Butternut squash is a great vegetable- it's filled with vitamin A and C, naturally low in calories, and has no fat!!  I used a mix of part-skim cheddar and mozzarella cheese instead of the Gruyere and Parmesan! (That switch is up to you!)  This came out great- and because I substituted part-skim cheese for the suggested cheese, the added saturated fat and caloric content was significantly reduced!

Monday, November 7

Tis the season... for your sweet tooth

The New York Times has many indulgent recipes
It's here.  Holiday season.  We now have the Starbucks red cups (yayyyy!!), crowds making crossing 5th Avenue nearly impossible, tourists asking where Rockefeller Center is, and the release of Justin Beiber's Christmas Album.

I love this time of year.  It just smells good.  The chestnuts roasting outside, the cinnamon in drinks, the nutmeg in pies, the warm pumpkin glazes poured over pancakes, baked apple crisps... 

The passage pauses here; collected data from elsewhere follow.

-- ==== Sys2Proof/Machine/Mint.lean ====
section
/-! DEFINITION. Mint: noise sources, health tests, the pool, the DRBG and its consumers (R459-R477). -/

namespace Sys2Proof.Machine

/-! Views of the state. -/

def Dev.src (d : Dev) (n : Nat) : NoiseSrc := SMap.get {} d.mint.src n
def Dev.mgen (d : Dev) (g : Nat) : MaskGen := SMap.get {} d.cip.gen g
def Dev.setMgen (d : Dev) (g : Nat) (m : MaskGen) : Dev := { d with cip := { d.cip with gen := SMap.set {} d.cip.gen g m } }

/-- The fields of a source in MNT_SRC_STATUS: STATE, CONSEC. -/
def srcStateF (n : Nat) : Fld := ⟨R.MNT_SRC_STATUS, 8 * n + 7, 8 * n + 6⟩
def srcConsecF (n : Nat) : Fld := ⟨R.MNT_SRC_STATUS, 8 * n + 5, 8 * n + 3⟩

/-- Replace a source and show it (R476). -/
def Dev.setSrc (d : Dev) (n : Nat) (s : NoiseSrc) : Dev :=
  let d := { d with mint := { d.mint with src := SMap.set {} d.mint.src n s } }
  let d := (d.set (srcStateF n) s.st).set (srcConsecF n) (min 4 s.fails.length)
  d.set F.MNT_STATUS_HEALTHY (((List.range 4).filter (fun k => (d.src k).st = 1)).length)

/-- Show the level of the pool. -/
def Dev.poolShow (d : Dev) : Dev :=
  (d.set F.MNT_STATUS_POOL d.mint.pool.length).set F.MNT_POOL_STATUS_LEVEL d.mint.pool.length

/-- Show the generators that wait for a reseed or have stopped (R476). -/
def Dev.maskShow (d : Dev) : Dev :=
  let w := (d.cip.gen.filter (fun e => e.2.pending)).length
  let s := (d.cip.gen.filter (fun e => e.2.stopped)).length
  let d := (d.set F.MNT_MASK_PENDING_WAITING w).set F.MNT_MASK_PENDING_STOPPED s
  (List.range 8).foldl (fun d k =>
    let bits (p : MaskGen → Bool) : Nat := ((List.range 16).map (fun g => b2n (p (d.mgen (k * 16 + g))) * 2 ^ g)).foldl (· + ·) 0
    let d := (d.set F.CIP_MASK_STATUS_RESEED_PENDING (bits (·.pending)) k).set F.CIP_MASK_STATUS_STOPPED (bits (·.stopped)) k
    let d := (d.flag F.CIP_STATUS_MASK_LOW (bits (·.pending) ≠ 0) k).flag F.CIP_STATUS_MASK_STARVED (bits (·.stopped) ≠ 0) k
    let seeded := bits (·.seeded)
    let d := (d.set F.CIP_PIPE_STATUS_TX_SEEDED (seeded % 256) k).set F.CIP_PIPE_STATUS_RX_SEEDED (seeded / 256) k
    d.flag F.CIP_STATUS_READY (seeded = 0xFFFF && d.on F.SAT_STATUS_READY k) k) d

/-- The generators of the line front ends' envelope engines are all seeded: ENGINE_READY (R293). -/
def Dev.engineShow (d : Dev) : Dev :=
  (List.range 4).foldl (fun d n =>
    d.flag F.LFE_STATUS_ENGINE_READY ((List.range 28).all (fun p => (d.mgen (128 + n * 28 + p)).seeded)) n) d

/-- A request enters Mint's queue (R469). -/
def Dev.mintAsk (d : Dev) (prio kind idx words : Nat) : Dev :=
  { d with mint := { d.mint with reqs := d.mint.reqs ++ [⟨prio, kind, idx, words, d.tim.clk⟩] } }

/-- A mask generator asks for a seed, once at a time (R165). -/
def Dev.maskAsk (d : Dev) (g : Nat) : Dev :=
  let m := d.mgen g
  if m.pending then d
  else ((d.setMgen g { m with pending := true, askClk := d.tim.clk }).mintAsk 1 0 g 8).maskShow

/-- The personalisation string PERS (R465). -/
def Dev.pers (d : Dev) : Bytes := kdf (Config.deviceSecret 0) (ascii "SQ2MINTP" ++ beBytes 8 d.fuse.serial) 48

/-! Noise sources. -/

/-- Bytes as samples, first sample first (R459). -/
def samplesOf (bs : Bytes) : List Bool := bs.flatMap (fun b => (List.range 8).map (fun i => b.getLsbD (7 - i)))

/-- The repetition count over samples, from the last sample and its run: last, run, longest run (R461). -/
def repCount (last : Bool) (run : Nat) (xs : List Bool) : Bool × Nat × Nat :=
  xs.foldl (fun a x => if x == a.1 then (x, a.2.1 + 1, max a.2.2 (a.2.1 + 1)) else (x, 1, max a.2.2 1)) (last, run, run)

/-- Occurrences of the first sample's value (R461). -/
def propCount (xs : List Bool) : Nat :=
  match xs with
  | x :: _ => (xs.filter (· == x)).length
  | [] => 0

/-- Do samples pass both tests, with a proportion cutoff? -/
def healthOk (s : NoiseSrc) (cut : Nat) (xs : List Bool) : Bool :=
  decide ((repCount s.last s.run xs).2.2 < 81) && decide (propCount xs < cut)

/-- A source's run state after samples. -/
def NoiseSrc.ran (s : NoiseSrc) (xs : List Bool) : NoiseSrc :=
  { s with last := (repCount s.last s.run xs).1, run := (repCount s.last s.run xs).2.1 }

/-- The restart of source `n` ends: its RESTART bit returns to 0 (R13, R476). -/
def Dev.restarted (d : Dev) (n : Nat) : Dev :=
  d.set F.MNT_SRC_CTRL_RESTART (d.get F.MNT_SRC_CTRL_RESTART - d.get F.MNT_SRC_CTRL_RESTART / 2 ^ n % 2 * 2 ^ n)

/-- A health-test failure (R463, R464): counted, and the source restarts, or dies at the fourth consecutive
failure within one second. -/
def Dev.htFail (d : Dev) (n : Nat) : Dev :=
  let s := d.src n
  let fails := (d.tim.clk :: s.fails).take 4
  let dead := fails.length = 4 && decide (d.tim.clk < fails.getLastD 0 + sec 1)
  let d := d.setSrc n { s with st := if dead then 3 else 2, fails := fails, run := 0, sec := s.sec + 1 }
  let d := (d.bump R.MNT_CNT_HT_FAIL n).raise E.MNT_HT_FAIL
  let d := if dead then d.restarted n else d
  if dead then d.raise E.MNT_MINT_FATAL else d

/-- Samples of a source under injection come from its FIFO (R474); none where it stalls. -/
def Dev.takeSamples (d : Dev) (n : Nat) (given : Bytes) (words : Nat) : Option (Dev × Bytes) :=
  if bit (d.get F.MNT_TEST_CTRL_INJECT) n then
    let s := d.src n
    if words ≤ s.fifo.length then
      let d := d.setSrc n { s with fifo := s.fifo.drop words }
      some (d.set F.MNT_TEST_CTRL_FIFO_LEVEL (d.get F.MNT_TEST_CTRL_FIFO_LEVEL - words), wordsToBytes (s.fifo.take words))
    else none
  else if given.length = words * 4 then some (d, given)
  else none

/-- Samples of a captured source go to MNT_RAW_CAPTURE, 16 at a time (R474). -/
def Dev.capture (d : Dev) : Bytes → Dev
  | a :: b :: rest =>
    let d := { d with mint := { d.mint with cap := some (beNat [a, b]), capOvf := d.mint.capOvf || d.mint.cap.isSome } }
    d.capture rest
  | _ => d

/-- NOISE_BLOCK_COMPLETE (R459-R463, R474): a block of 1,024 samples of a source in RUN; a captured source's
samples may come in smaller runs. -/
def doNoiseBlockComplete (source : Nat) (samples : Bytes) (d : Dev) : Dev :=
  let n := source % 4
  let s := d.src n
  if s.st ≠ 1 ∨ !bit (d.get F.MNT_SRC_CTRL_EN) n ∨ d.mint.erased then d
  else if d.on F.MNT_TEST_CTRL_CAPTURE_EN ∧ d.get F.MNT_TEST_CTRL_CAPTURE_SRC = n then d.capture samples
  else match d.takeSamples n samples 32 with
  | none => d
  | some (d, bs) =>
    let xs := samplesOf bs
    let s := d.src n
    if !healthOk s 832 xs then d.htFail n
    else
      let d := d.setSrc n { s.ran xs with fails := [] }
      let cond := sha384 (beBytes 1 n ++ bs)
      let full := 8 ≤ d.mint.pool.length
      let d := { d with mint := { d.mint with pool := (if full then d.mint.pool.drop 1 else d.mint.pool) ++ [(n, cond)] } }
      let d := if full then d.bump R.MNT_CNT_POOL_DROP else d
      let d := if bit (d.get F.MNT_TEST_CTRL_INJECT) n then { d with mint := { d.mint with testOut := bytesToWords cond } } else d
      ((d.bump R.MNT_CNT_BLOCKS).set F.MNT_POOL_STATUS_SRC_LAST n).poolShow

/-- NOISE_SAMPLE_TEST_FAILURE (R463): a test fails on a sample within a block of a source in RUN. -/
def doNoiseSampleTestFailure (source : Nat) (d : Dev) : Dev :=
  let n := source % 4
  if (d.src n).st = 1 then d.htFail n else d

/-- STARTUP_TEST_DONE (R462): 1,024 samples of a source in its start-up test. -/
def doStartupTestDone (source : Nat) (samples : Bytes) (d : Dev) : Dev :=
  let n := source % 4
  if (d.src n).st ≠ 0 ∨ !bit (d.get F.MNT_SRC_CTRL_EN) n then d
  else match d.takeSamples n samples 32 with
  | none => d
  | some (d, bs) =>
    let xs := samplesOf bs
    if healthOk { d.src n with run := 0 } 832 xs then d.setSrc n { (d.src n).ran xs with st := 1 }
    else d.htFail n

/-- SOURCE_RESTART_DONE (R463): the restart test of 256 samples ends. -/
def doSourceRestartDone (source : Nat) (samples : Bytes) (d : Dev) : Dev :=
  let n := source % 4
  if (d.src n).st ≠ 2 then d
  else match d.takeSamples n samples 8 with
  | none => d
  | some (d, bs) =>
    let xs := samplesOf bs
    if healthOk { d.src n with run := 0 } 233 xs then (d.setSrc n { (d.src n).ran xs with st := 1 }).restarted n
    else d.htFail n

/-! The DRBG. -/

/-- The generators whose unit is not held in reset (R469). -/
def Dev.genUp (d : Dev) (g : Nat) : Bool :=
  if g < 128 then !d.domHeld (g / 64)
  else if g < 240 then !d.domHeld ((g - 128) / 56)
  else !d.domHeld ((g - 240) / 72)

/-- DRBG_INSTANTIATE (R465, R474): from the first conditioned block in the pool. -/
def doDrbgInstantiate (d : Dev) : Dev :=
  match d.mint.drbg, d.mint.pool with
  | none, b :: rest =>
    if d.mint.erased then d
    else
      let pers := if d.mint.zeroPers then zeros 48 else d.pers
      let d := { d with mint := { d.mint with drbg := some (drbgStart b.2 pers), pool := rest, served := 0, reseedClk := d.tim.clk } }
      let d := (d.poolShow).set F.MNT_DRBG_STATUS_REQS_SINCE 0
      let d := if d.mint.settling || d.mint.zeroPers then
          ((List.range 384).filter d.genUp).foldl Dev.maskAsk d
        else d
      if d.mint.zeroPers then d.set F.MNT_STATUS_STATE 5
      else if d.mint.settling then d
      else (d.set F.MNT_STATUS_STATE 1).raise E.MNT_READY
  | _, _ => d

/-- Is a reseed due (R466)? -/
def Dev.reseedDue (d : Dev) : Bool :=
  d.mint.reseedCmd || decide (2 ^ (max 10 (min 19 (d.get F.MNT_RESEED_CFG_SOFT_LOG2))) ≤ d.mint.served)
    || decide (d.mint.reseedClk + ms (max 1 (d.get F.MNT_RESEED_CFG_RESEED_MS)) ≤ d.tim.clk)

/-- STARVED ends, with the cycles in which a request waited (R467). -/
def Dev.unstarve (d : Dev) : Dev :=
  match d.mint.starved with
  | some c =>
    let d := if d.mint.reqs.isEmpty then d else d.bump R.MNT_CNT_STARVED 0 0 (d.tim.clk - c)
    { d with mint := { d.mint with starved := none } }.set F.MNT_STATUS_STATE (if d.mint.zeroPers then 5 else 1)
  | none => d

/-- MNT_CMD_STATUS (R476). -/
def Dev.mntStatus (d : Dev) (st op reason : Nat) : Dev :=
  ((d.set F.MNT_CMD_STATUS_STATE st).set F.MNT_CMD_STATUS_OP op).set F.MNT_CMD_STATUS_REASON reason

/-- A reseed from the oldest pool block (R466). -/
def Dev.reseed (d : Dev) : Dev :=
  match d.mint.drbg, d.mint.pool with
  | some g, b :: rest =>
    let cmd := d.mint.reseedCmd
    let d := { d with mint := { d.mint with drbg := some (drbgReseed g b.2), pool := rest, served := 0, reseedClk := d.tim.clk, reseedCmd := false } }
    let d := ((d.poolShow).set F.MNT_DRBG_STATUS_REQS_SINCE 0).bump R.MNT_CNT_RESEED
    let d := (d.unstarve).raise E.MNT_RESEED
    if cmd && d.get F.MNT_CMD_STATUS_OP = 3 then d.mntStatus 2 3 0 else d
  | _, _ => d

/-- MINT_RESEED (R466): at a request boundary with a pool block, a due reseed is made. -/
def doMintReseed (d : Dev) : Dev := if d.reseedDue then d.reseed else d

/-- RESEED_TIMER (R466): RESEED_MS pass since the last reseed, and a reseed becomes due. -/
def doReseedTimer (d : Dev) : Dev :=
  if d.mint.drbg.isSome then d.advance (d.mint.reseedClk + ms (max 1 (d.get F.MNT_RESEED_CFG_RESEED_MS))) else d

/-- The next request by priority, the oldest within one (R469). -/
def nextReq (rs : List MintReq) : Option MintReq :=
  match rs.find? (·.prio = 1) with
  | some r => some r
  | none => match rs.find? (·.prio = 2) with
    | some r => some r
    | none => rs.head?

/-- A mask seed arrives at a generator (R165). -/
def Dev.maskSeed (d : Dev) (g : Nat) (seed : Bytes) (asked : Nat) : Dev :=
  let wait := d.tim.clk - asked
  let d := d.setMgen g { seed := seed, seeded := true }
  let d := if g < 128 then d.bump R.CIP_CNT_RESEED (g / 16) else d
  let d := d.putNum R.MNT_MASK_WAIT_MAX (max (d.num R.MNT_MASK_WAIT_MAX) (min 0xFFFFFFFF wait))
  ((d.maskShow).engineShow).sample 0x12 0 wait

/-- The output of a request reaches its consumer (R469, R471). -/
def Dev.mintDeliver (d : Dev) (r : MintReq) (out : Bytes) : Dev :=
  match r.kind with
  | 0 => (d.maskSeed r.idx out r.clk).bump R.MNT_CNT_MASK_SEED
  | 1 =>
    let l := SMap.get {} d.sat.sl r.idx
    let d := { d with sat := { d.sat with sl := SMap.set {} d.sat.sl r.idx { l with mask := out } } }
    ((d.set F.SAT_STATUS_READY 1 r.idx).maskShow).bump R.MNT_CNT_KEY_REQ
  | 2 => { d with bay := { d.bay with newKey := SMap.set [] d.bay.newKey r.idx out } }.bump R.MNT_CNT_KEY_REQ
  | 3 =>
    let d := { d with mint := { d.mint with keyOut := bytesToWords out } }
    ((d.set F.MNT_OUT_STATUS_KEY_WORDS r.words).mntStatus 2 1 0).bump R.MNT_CNT_KEY_REQ
  | _ =>
    let d := { d with mint := { d.mint with randOut := bytesToWords out } }
    ((d.set F.MNT_OUT_STATUS_RAND_WORDS r.words).mntStatus 2 2 0).bump R.MNT_CNT_SAGE_REQ

/-- READY is reported again once every generator is reseeded (R474). -/
def Dev.settle (d : Dev) : Dev :=
  if d.mint.settling && !d.mint.zeroPers && d.mint.reqs.all (fun r => r.kind ≠ 0) && d.mint.drbg.isSome then
    ({ d with mint := { d.mint with settling := false } }.set F.MNT_STATUS_STATE 1).raise E.MNT_READY
  else d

As great as the holidays are- this time of year can be treacherous for people's diets.  (Who can resist we have temptations from October 31 through December 31!!!).

Delicious blueberry pie can have close to 400 calories!
This time of year creates havoc on people's diets- from holiday parties and social events, where people eat mindlessly.  Having, just a piece or two of everything adds up!!  Cakes on average have 225 calories and 10 grams of fat per slice!  Cookies are not really any better- ranging from 50- 500 calories per cookie.  (by the way- did you know that a jumbo cookie equals TEN appropriately sized cookies!!!)